I was super excited just for the experience rather than the fishing which was the cherry on top. For me, having read about Gabon and followed what the boys from Tourette Fishing were up to, it was about seeing new waters. Understanding that in Africa, where I am from, there are tarpon. The goal was to catch one from African soil, from the beach – that’s why we were there. My expectation was that it was going to be tough, but I was excited about just going to Gabon and getting to see the fishery.
What did you find?
We found ourselves casting our asses off for a ridiculous amount of time. We were there casting from the beach, every single tide, non-stop. It’s a spectacular fishery with all the different snapper, the threadfin, the jacks. We ended up using the park manager Wynand’s military boat to get behind the surf where we found 1000s of tarpon, there were just schools and schools of them. It was exciting to find them. We did not find them in the lagoon, in the river mouth, but we ended up finding them just behind the breakers. What a spectacular place, I love Gabon.
Just how tough on tackle are tarpon?
Tarpon are pretty tough on tackle. They take off like a machine and will kick your ass. You have to turn this fish around so you need to design a rod for a fish that most of the time is very unpredictable in what it’s doing. With that explosive power, it’s bound to break anything. There was this one instance in Costa Rica where a free-jumping fish jumped into the boat, broke the console completely, shattered everything. This fish is something else – a prehistoric beast.
What were the highlights of getting involved in Atlanticus?
A highlight of this project was definitely getting really close with our pro staff and the friends that we made. Dr Andy Danylchuk, a fisheries scientist, Dr Mike Fay a conservation biologist for Nat Geo, these fantastic people who have such insights in preserving earth, nature and our waterways. Also the pros – learning a lot from Drew Miller and Jako Lucas, that was definitely a big highlight. Another highlight was being able to travel and see these amazing places where tarpon live.
And the hardest thing?
The hardest thing about filming Atlanticus was that I wished we had more time and I wished we could keep on doing it because it was so much fun. We actually have another project in the bag, but we’ll get there slowly but surely. The hardest part was being away from my wife and kids. I have three little ones, five-year-old twins and a son that’s a year and a half. Spending all that time away from them filming and working on this project was probably the hardest thing because you miss your family.
There’s a scene in Atlanticus where Jako Lucas looks like he’s about to burst out crying. What happened there?

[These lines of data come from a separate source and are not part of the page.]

-- ==== Sys2Proof/Machine/Modeller.lean ====
section
/-! DEFINITION. The ppm_modeller: distribute (41_modeller.md R180 to R189), update (R190 to R196), bootstrap replay (R197
to R199), and the meanings of MDL_DIST and MDL_UPDATE (R200, R201). -/

namespace Sys2Proof.Machine

/-! ## distribute -/

/-- S.dist[i] as an exact number (41_modeller.md R171). -/
def Modeller.distAt (m : Modeller) (i : Nat) : Nat := (m.dist.read i).toNat

/-- The key of the last `ord` bytes of the window (41_modeller.md R180). -/
def Modeller.windowKey (m : Modeller) (ord : Nat) : Key := contextKey (m.win.drop (m.win.length - ord))

/-- push(p): appended to the visit list (41_modeller.md R188). -/
def Modeller.push (m : Modeller) (p : Key) : Modeller := { m with visit := m.visit ++ [p] }

/-- What step 5 carries from byte to byte (41_modeller.md R182): the distribution array, dist_check and exclude_mask,
the running sum and the number of symbols so far. -/
structure Scan where
  dist : Memory 32
  dchk : Bitmap
  excl : Bitmap
  run : Nat
  n : Nat
deriving DecidableEq, Repr

/-- Step 5 for one byte `c`, with `freq c` the count of the child (41_modeller.md R182): a byte in the follower vector
with a count above 0 gets the stretched frequency 2f - 1. -/
def scanByte (fv : Bitmap) (freq : Nat → Nat) (acc : Scan) (c : Nat) : Scan :=
  if fv.getLsbD c = true ∧ 0 < freq c then
    { dist := (acc.dist.write c (BitVec.ofNat 32 acc.run)).write (c + 1) (BitVec.ofNat 32 (acc.run + 2 * freq c - 1))
      dchk := setBit acc.dchk c
      excl := clearBit acc.excl c
      run := acc.run + 2 * freq c - 1
      n := acc.n + 1 }
  else acc

/-- Step 5 over every byte, ascending (41_modeller.md R182). -/
def scanBytes (fv : Bitmap) (freq : Nat → Nat) (acc : Scan) : Scan := (List.range 256).foldl (scanByte fv freq) acc

/-- The scan of one context: its followers that are not excluded, each with the count of its child (41_modeller.md
R182). -/
def Modeller.scan (m : Modeller) (t : Table) (hs : HashSel) (p : Key) : Scan :=
  scanBytes (t.followers hs p &&& m.excl) (fun c => (t.countOf hs (childKey p (BitVec.ofNat 8 c))).toNat)
    { dist := m.dist, dchk := m.dchk, excl := m.excl, run := 0, n := 0 }

/-- Parent present, steps 5 to 8 (41_modeller.md R182, R184, R185, R188). -/
def Modeller.distPresent (m : Modeller) (t : Table) (hs : HashSel) (p : Key) : Modeller :=
  let r := m.scan t hs p
  let escape := r.run + max 1 r.n
  Modeller.push
    { m with dist := ((r.dist.write 256 (BitVec.ofNat 32 r.run)).write 257 (BitVec.ofNat 32 escape)).write 258
                       (BitVec.ofNat 32 escape)
             dchk := r.dchk
             excl := r.excl
             latestRun := BitVec.ofNat 32 r.run
             lastRun := BitVec.ofNat 32 escape
             outscale := m.outscale || decide (coderRescale < escape) } p

/-- The last three entries of a distribution in which ESCAPE alone has width: L 0, R and total 1 (41_modeller.md R183,
R186). -/
def escapeOnly (dist : Memory 32) : Memory 32 := ((dist.write 256 0#32).write 257 1#32).write 258 1#32

/-- Window shorter than the order (41_modeller.md R183). -/
def Modeller.distShort (m : Modeller) : Modeller :=
  { m with dist := escapeOnly m.dist, latestRun := 0#32, lastRun := 1#32 }

/-- Parent absent: the array is 0 but for the escape, and the parent is pushed (41_modeller.md R186). -/
def Modeller.distAbsent (m : Modeller) (p : Key) : Modeller :=
  Modeller.push { m with dist := escapeOnly (m.dist.clearBelow 257), latestRun := 0#32, lastRun := 1#32 } p

/-- Order -1 for one byte: its right end is the number of bytes not excluded up to it (41_modeller.md R187). -/
def fallbackByte (excl : Bitmap) (acc : Memory 32 × Nat) (c : Nat) : Memory 32 × Nat :=
  let run := if excl.getLsbD c then acc.2 + 1 else acc.2
  (acc.1.write (c + 1) (BitVec.ofNat 32 run), run)

/-- Order -1 over every byte, ascending, from dist[0] = 0 (41_modeller.md R187). -/
def fallbackBytes (excl : Bitmap) (dist : Memory 32) : Memory 32 × Nat :=
  (List.range 256).foldl (fallbackByte excl) (dist.write 0 0#32, 0)

/-- Order -1: every byte not excluded has frequency 1, and EOS 1 (41_modeller.md R187). -/
def Modeller.distFallback (m : Modeller) : Modeller :=
  let r := fallbackBytes m.excl m.dist
  { m with dist := (r.1.write 257 (BitVec.ofNat 32 r.2)).write 258 (BitVec.ofNat 32 (r.2 + 1)), dchk := m.excl }

/-- Step 1: a chain that starts at the configured order starts afresh; dist_check is cleared by every call
(41_modeller.md R181). -/
def Modeller.distStart (m : Modeller) (first : Bool) : Modeller :=
  if first then
    { m with dchk := 0#256, dist := m.dist.clearBelow distLen, excl := BitVec.allOnes 256, visit := [] }
  else { m with dchk := 0#256 }

/-- distribute for an order from 0 up, after step 1 (41_modeller.md R181, steps 2 to 8). -/
def Modeller.distOrder (m : Modeller) (t : Table) (hs : HashSel) (ord : Nat) : Modeller :=
  if m.win.length < ord then m.distShort
  else if t.contains hs (m.windowKey ord) then m.distPresent t hs (m.windowKey ord)
  else m.distAbsent (m.windowKey ord)

/-- distribute(ord) for an order from -1 to `o` (41_modeller.md R181). -/
def Modeller.distribute (m : Modeller) (t : Table) (hs : HashSel) (o : Nat) (ord : Int) : Modeller :=
  let m1 := m.distStart (decide (ord = (o : Int)))
  if ord = -1 then m1.distFallback else m1.distOrder t hs ord.toNat

/-! ## bootstrap -/

/-- The keys of replay pass `len`: the contexts of length `len` + 1 that end at positions `len` and up, oldest first
(41_modeller.md R197). -/
def passKeys (win : List Byte) (len : Nat) : List Key :=
  (List.range (win.length - len)).map fun i => contextKey ((win.drop i).take (len + 1))

/-- Every key of a replay in its order: passes 0 to O (41_modeller.md R197). -/
def replayKeys (win : List Byte) (o : Nat) : List Key := (List.range (o + 1)).flatMap (passKeys win)

/-- seen on each key in turn, stopping at the first that fails (41_modeller.md R197). -/
def Table.replay (hs : HashSel) : List Key → Table → Table × Bool
  | [], t => (t, true)
  | k :: ks, t =>
    match t.seen hs k with
    | (t', true) => Table.replay hs ks t'
    | (t', false) => (t', false)

/-- The table is reset (40_table.md R137). -/
def State.resetTable (s : State) : State := s.setTable (s.table.reset s.build.hashSel)

/-- bootstrap_failed(): one more saturation event, a reset, and no bootstrap until the next INIT (41_modeller.md R198). -/
def State.bootstrapFailed (s : State) : State :=
  let s' := s.countSaturation.resetTable
  s'.setModel { s'.model with bootEn := false }

/-- bootstrap(): the retained window is replayed into the table (41_modeller.md R197, R198). -/
def State.bootstrap (s : State) : State :=
  match s.table.replay s.build.hashSel (replayKeys s.model.win s.order) with
  | (t, true) => s.setTable t
  | (t, false) => (s.setTable t).bootstrapFailed

/-! ## update -/

/-- Step 1, fast adaptation (41_modeller.md R190). -/
def State.adaptStep (s : State) : State :=
  if s.adapt = 0 then s
  else
    let sum := s.model.sumEsc + BitVec.ofNat 64 (s.model.lastRun.toNat - s.model.latestRun.toNat)
    if s.model.adaptThr.toNat ≤ sum.toNat then s.setModel { s.model with outscale := true, sumEsc := 0#64 }
    else s.setModel { s.model with sumEsc := sum }

/-- Step 2: a child of a visited key whose count would reach MAX_FREQ asks for a rescale (41_modeller.md R191). -/
def State.checkCounts (s : State) (c : Byte) : State :=
  if s.model.visit.any fun v => decide (maxFreq ≤ (s.table.countOf s.build.hashSel (childKey v c)).toNat + 1) then
    s.setModel { s.model with outscale := true }
  else s

/-- Step 3: a pending rescale is served (41_modeller.md R192). -/
def State.serveRescale (s : State) : State :=
  if s.model.outscale then
    (s.setTable s.table.rescale).setModel { s.model with sumEsc := 0#64, outscale := false }
  else s

/-- Step 4 for one visited key: created if absent, then its child seen; false when the table is full (41_modeller.md
R193). -/
def Table.visitKey (t : Table) (hs : HashSel) (c : Byte) (v : Key) : Table × Bool :=
  if t.contains hs v then t.seen hs (childKey v c)
  else
    match t.insert hs v with
    | (t', true) => t'.seen hs (childKey v c)
    | (t', false) => (t', false)

/-- Step 4 over the visit list in push order, stopping at the first failure (41_modeller.md R193). -/
def Table.visitAll (hs : HashSel) (c : Byte) : List Key → Table → Table × Bool
  | [], t => (t, true)
  | v :: vs, t =>
    match t.visitKey hs c v with
    | (t', true) => Table.visitAll hs c vs t'
    | (t', false) => (t', false)

/-- Saturation in update: one event, a reset, and a replay if bootstrap is enabled and the window is full
(41_modeller.md R194). -/
def State.saturationInUpdate (s : State) : State :=
  let s' := s.countSaturation.resetTable
  if s'.model.bootEn = true ∧ s'.model.h.toNat ≤ s'.model.win.length then s'.bootstrap else s'

/-- Step 4 (41_modeller.md R193, R194). -/
def State.countVisits (s : State) (c : Byte) : State :=
  match s.table.visitAll s.build.hashSel c s.model.visit with
  | (t, true) => s.setTable t
  | (t, false) => (s.setTable t).saturationInUpdate

/-- Step 5: the visit list is cleared, and `c` is appended to the window after the oldest byte is evicted at capacity
(41_modeller.md R195). -/
def Modeller.advance (m : Modeller) (c : Byte) : Modeller :=
  { m with visit := [], win := (if m.h.toNat ≤ m.win.length then m.win.drop 1 else m.win) ++ [c] }

/-- update(c) (41_modeller.md R196). -/
def State.update (s : State) (c : Byte) : State :=
  let s' := (((s.adaptStep).checkCounts c).serveRescale).countVisits c
  s'.setModel (s'.model.advance c)

/-! ## Commands -/

/-- A push by this MDL_DIST would overflow the visit list (41_modeller.md R200, R188). -/
def State.visitOverflows (s : State) (ord : Int) : Bool :=
  decide (ord ≠ (s.order : Int)) && decide (0 ≤ ord) && decide (ord ≤ (s.model.win.length : Int)) &&
    decide (visitMax ≤ s.model.visit.length)

/-- MDL_DIST (41_modeller.md R200). -/
def execMdlDist (ordf : BitVec 4) (s : State) : Host.Outcome State Fault Refusal :=
  .next (s.command fun s =>
    let ord := orderOf ordf
    if ord < -1 ∨ (s.order : Int) < ord then s.raise .badOrder
    else if s.visitOverflows ord then s.raise .visitOverflow
    else
      let m := s.model.distribute s.table s.build.hashSel s.order ord
      (s.setModel m).setResult ((m.dist.read 258).setWidth 64))

/-- MDL_UPDATE (41_modeller.md R201). -/
def execMdlUpdate (sym : BitVec 9) (s : State) : Host.Outcome State Fault Refusal :=
  .next (s.command fun s =>
    if 255 < sym.toNat then s.raise .badSymbol
    else
      let s' := s.update (sym.setWidth 8)
      s'.setResult (s'.model.satCount - s.model.satCount))

end Sys2Proof.Machine
end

Jako and I were on the boat and he just hooked this amazing tarpon. This thing was busting out and we wanted to land it on the beach. Jako is a strong guy, after fighting it like machine, as he gets it right to the beach, Drew Miller a pro guide out of the Keys moves to land it. Turns out the fish wasn’t quite ready, it was still green. Drew did everything 100% and as he wanted to land it he held the leader. It broke off right there at his feet. Gone with all the memories. That’s why we go fishing. There are the fish we get pictures of, but the ones we lose are the ones we always think about. I did feel sorry for Jako because I have never seen anyone so distraught. We had tried so hard, so it was tough.
“That’s why we go fishing. There are the fish we get pictures of, but the ones we lose are the ones we always think about.”

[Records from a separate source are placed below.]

-- ==== Sys2Proof/Machine/Coder.lean ====
section
/-! DEFINITION. The arithmetic_coder: narrowing and renormalisation (42_coder.md R221, R223, R243), the encoder (R224,
R225), the decoder (R241, R242), and the meanings of the ENC_* and DEC_* commands (R230 to R247). -/

namespace Sys2Proof.Machine

/-! ## Shared arithmetic -/

/-- The new low end, from the old low (42_coder.md R221). -/
def narrowLow (low high : Reg) (l t : Nat) : Reg :=
  BitVec.ofNat 64 (low.toNat + (high.toNat - low.toNat + 1) * l / t)

/-- The new high end, from the old low (42_coder.md R221). -/
def narrowHigh (low high : Reg) (r t : Nat) : Reg :=
  BitVec.ofNat 64 (low.toNat + (high.toNat - low.toNat + 1) * r / t - 1)

/-- What one renormalisation iteration does (42_coder.md R223, R243). -/
inductive RenormCase where
  /-- Bits 31 of low and high are equal. -/
  | sameBit
  /-- The straddle case: low at or above QTR and high below 3QTR. -/
  | straddle
  /-- Neither: the loop exits. -/
  | exit
deriving DecidableEq, Repr

/-- The case of an interval (42_coder.md R223). -/
def renormCase (low high : Reg) : RenormCase :=
  if low.getLsbD 31 = high.getLsbD 31 then .sameBit
  else if qtr ≤ low ∧ high < threeQtr then .straddle
  else .exit

/-- `(low << 1) & TOP` (42_coder.md R223). -/
def shiftLow (low : Reg) : Reg := (low <<< 1) &&& top

/-- `((high << 1) | 1) & TOP` (42_coder.md R223). -/
def shiftHigh (high : Reg) : Reg := ((high <<< 1) ||| 1#64) &&& top

/-- The low end in the straddle case, before the shift (42_coder.md R223). -/
def straddleLow (low : Reg) : Reg := low &&& (qtr - 1#64)

/-- The high end in the straddle case, before the shift (42_coder.md R223). -/
def straddleHigh (high : Reg) : Reg := high ||| qtr

/-- The most iterations a renormalisation makes: after 32 of them every bit of low is a shifted-in 0 and every bit of
high a shifted-in 1, which is the exit case, so the bound cuts nothing off (42_coder.md R251). -/
abbrev renormFuel : Nat := 32

/-! ## Encoder -/

/-- bit_plus_follow(b): b, then the pending follow bits inverted (42_coder.md R224). -/
def State.bitPlusFollow (s : State) (b : Bool) : State :=
  let s' := (s.putBit b).putBits s.enc.btf.toNat (!b)
  s'.setEnc { s'.enc with btf := 0#64 }

/-- The encoder's shift (42_coder.md R223). -/
def State.encShift (s : State) : State :=
  s.setEnc { s.enc with low := shiftLow s.enc.low, high := shiftHigh s.enc.high }

/-- The encoder's straddle case: one more follow bit, and both ends lose QTR (42_coder.md R223). -/
def State.encStraddle (s : State) : State :=
  let s' := s.countFollow
  s'.setEnc { s'.enc with low := straddleLow s'.enc.low, high := straddleHigh s'.enc.high }

/-- enc_renorm with `fuel` iterations left (42_coder.md R223). -/
def State.encRenorm : Nat → State → State
  | 0, s => s
  | fuel + 1, s =>
    match renormCase s.enc.low s.enc.high with
    | .sameBit => State.encRenorm fuel ((s.bitPlusFollow (s.enc.low.getLsbD 31)).encShift)
    | .straddle => State.encRenorm fuel s.encStraddle.encShift
    | .exit => s

/-- The encoder symbol step: narrow, then renormalise (42_coder.md R222). -/
def State.encodeInterval (s : State) (l r t : Nat) : State :=
  State.encRenorm renormFuel
    (s.setEnc { s.enc with low := narrowLow s.enc.low s.enc.high l t, high := narrowHigh s.enc.low s.enc.high r t })

/-- enc_finish: one more follow bit, the bit that selects the quarter, and the padding (42_coder.md R225). -/
def State.encFinishBits (s : State) : State :=
  let s' := s.countFollow
  (s'.bitPlusFollow (decide (qtr ≤ s'.enc.low))).flushBits

/-! ## Decoder -/

/-- The decoder target f (42_coder.md R241). -/
def Decoder.target (d : Decoder) (t : Nat) : Nat :=
  ((d.value.toNat - d.low.toNat + 1) * t - 1) / (d.high.toNat - d.low.toNat + 1)

/-- Symbol `c` of 0 to ESCAPE answers the search for `f`: ESCAPE is always a candidate (42_coder.md R242, decision
D18). -/
def Modeller.answers (m : Modeller) (f c : Nat) : Bool :=
  (c == escapeSym || m.dchk.getLsbD c) && decide (f < m.distAt (c + 1))

/-- search(f): the smallest candidate whose right end lies above f, else EOS, else none (42_coder.md R242). -/
def Modeller.search (m : Modeller) (f : Nat) : Option Nat :=
  match (List.range 257).find? (m.answers f) with
  | some c => some c
  | none => if m.distAt 257 ≤ f then some eosSym else none

/-- A bit shifted into the decoder's value, truncated by `mask` (42_coder.md R240, R243). -/
def shiftIn (value : Reg) (b : Bool) : Reg := (value <<< 1) ||| flag64 b

/-- The decoder's shift: one bit read into value, and one more shift counted (42_coder.md R243). -/
def State.decShift (s : State) : State :=
  let r := s.getBit
  let d := r.2.dec
  (r.2.setDec { d with low := shiftLow d.low, high := shiftHigh d.high,
                       value := shiftIn d.value r.1 &&& top }).countShift

/-- The decoder's straddle case: low, high and value lose QTR (42_coder.md R243, decision D22). -/
def State.decStraddle (s : State) : State :=
  s.setDec { s.dec with low := straddleLow s.dec.low, high := straddleHigh s.dec.high, value := s.dec.value - qtr }

/-- The decoder's renormalisation with `fuel` iterations left (42_coder.md R243). -/
def State.decRenorm : Nat → State → State
  | 0, s => s
  | fuel + 1, s =>
    match renormCase s.dec.low s.dec.high with
    | .sameBit => State.decRenorm fuel s.decShift
    | .straddle => State.decRenorm fuel s.decStraddle.decShift
    | .exit => s

/-- The decoder narrows to the interval of a symbol and renormalises (42_coder.md R243). -/
def State.decodeInterval (s : State) (l r t : Nat) : State :=
  State.decRenorm renormFuel
    (s.setDec { s.dec with low := narrowLow s.dec.low s.dec.high l t, high := narrowHigh s.dec.low s.dec.high r t })

/-- `n` bits read into the decoder's value (42_coder.md R240). -/
def State.primeBits : Nat → State → State
  | 0, s => s
  | n + 1, s =>
    let r := s.getBit
    State.primeBits n (r.2.setDec { r.2.dec with value := shiftIn r.2.dec.value r.1 })

/-! ## The trailer -/

/-- P, the bytes of the code payload (42_coder.md R246). -/
def payloadBytes (shifts : Reg) : Nat := (shifts.toNat + 2 + 7) / 8

/-- k, the trailer bytes the reader has already fetched, clamped to 0..4 (42_coder.md R247). -/
def Decoder.trailerFetched (d : Decoder) : Nat := min (d.fetched.toNat - payloadBytes d.shifts) 4

/-- hist[8k - 1 : 0] (42_coder.md R247). -/
def histBytes (hist : BitVec 32) (k : Nat) : BitVec 32 := hist &&& BitVec.ofNat 32 (2 ^ (8 * k) - 1)

/-- The next trailer byte: 0 after the end of the input, which stays ended (42_coder.md R247). -/
def State.trailerByte (s : State) : Byte × State :=
  if s.dec.eof then (0#8, s)
  else
    match s.inByte with
    | (none, s') => (0#8, s'.meetEnd)
    | (some x, s') => (x, s')

/-- `n` more trailer bytes behind `w` (42_coder.md R247). -/
def State.trailerBytes : Nat → BitVec 32 → State → BitVec 32 × State
  | 0, w, s => (w, s)
  | n + 1, w, s =>
    let r := s.trailerByte
    State.trailerBytes n ((w <<< 8) ||| r.1.setWidth 32) r.2

/-! ## Encoder commands -/

/-- ENC_START (42_coder.md R230). -/
def execEncStart (s : State) : Host.Outcome State Fault Refusal :=
  .next (s.command fun s =>
    if s.bits.wrCnt ≠ 0#3 then s.raise .sequence
    else s.setEnc { low := 0#64, high := top, btf := 0#64, outcnt := 0#64, active := true })

/-- The interval of a symbol is empty, lies outside 0..T, or T = 0 (42_coder.md R231, decision D43). -/
def Modeller.zeroFreq (m : Modeller) (sym : Nat) : Bool :=
  decide (m.distAt 258 = 0) || decide (m.distAt (sym + 1) ≤ m.distAt sym) ||
    decide (m.distAt 258 < m.distAt (sym + 1))

/-- ENC_SYM (42_coder.md R231). -/
def execEncSym (sym : BitVec 9) (s : State) : Host.Outcome State Fault Refusal :=
  .next (s.command fun s =>
    if eosSym < sym.toNat then s.raise .badSymbol
    else if s.enc.active = false then s.raise .sequence
    else if s.model.zeroFreq sym.toNat then s.raise .zeroFreq
    else s.encodeInterval (s.model.distAt sym.toNat) (s.model.distAt (sym.toNat + 1)) (s.model.distAt 258))

/-- ENC_FINISH (42_coder.md R232). -/
def execEncFinish (s : State) : Host.Outcome State Fault Refusal :=
  .next (s.command fun s =>
    if s.enc.active = false then s.raise .sequence
    else
      let s' := s.encFinishBits
      (s'.setEnc { s'.enc with active := false }).setResult s'.enc.outcnt)

/-! ## Decoder commands -/

/-- DEC_START: 32 bits primed, then TRUNCATED if the input ended in them (42_coder.md R240). -/
def execDecStart (s : State) : Host.Outcome State Fault Refusal :=
  .next (s.command fun s =>
    if s.bits.rdCnt ≠ 0#4 then s.raise .sequence
    else
      let s' := State.primeBits 32 (s.setDec { low := 0#64, high := top, value := 0#64, shifts := 0#64, fetched := 0#64,
                                               hist := 0#32, eof := false, active := s.dec.active })
      (s'.setDec { s'.dec with active := true }).checkTruncated)

/-- DEC_SYM: the search comes before any write (42_coder.md R245, 60_exceptions.md R306). -/
def execDecSym (s : State) : Host.Outcome State Fault Refusal :=
  .next (s.command fun s =>
    if s.dec.active = false then s.raise .sequence
    else if s.model.distAt 258 = 0 then s.raise .decInternal
    else
      match s.model.search (s.dec.target (s.model.distAt 258)) with
      | none => s.raise .decInternal
      | some sym =>
        ((s.decodeInterval (s.model.distAt sym) (s.model.distAt (sym + 1)) (s.model.distAt 258)).setResult
          (BitVec.ofNat 64 sym)).checkTruncated)

/-- DEC_TRAILER (42_coder.md R247). -/
def execDecTrailer (s : State) : Host.Outcome State Fault Refusal :=
  .next (s.command fun s =>
    if s.dec.active = false then s.raise .sequence
    else
      let k := s.dec.trailerFetched
      let r := State.trailerBytes (4 - k) (histBytes s.dec.hist k) s
      let s' := (r.2.setBits { r.2.bits with rdBuf := 0#8, rdCnt := 0#4 }).setResult (r.1.setWidth 64)
      (s'.setDec { s'.dec with active := false }).checkTruncated)

end Sys2Proof.Machine
end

After being part of Atlanticus, have you got a favourite tarpon destination?
I don’t think there’s a favourite destination. Every single destination where there’s tarpon is a beautiful place. Every destination that I go and fish for tarpon brings its own values and the way that earth and fish come together. The places that really wowed me were Gabon and Cost a Rica. Costa Rica there’s 130lb+ tarpon in a small stream 130 miles from the ocean, which is pretty cool. But my favourite destination for tarpon? Wherever they live.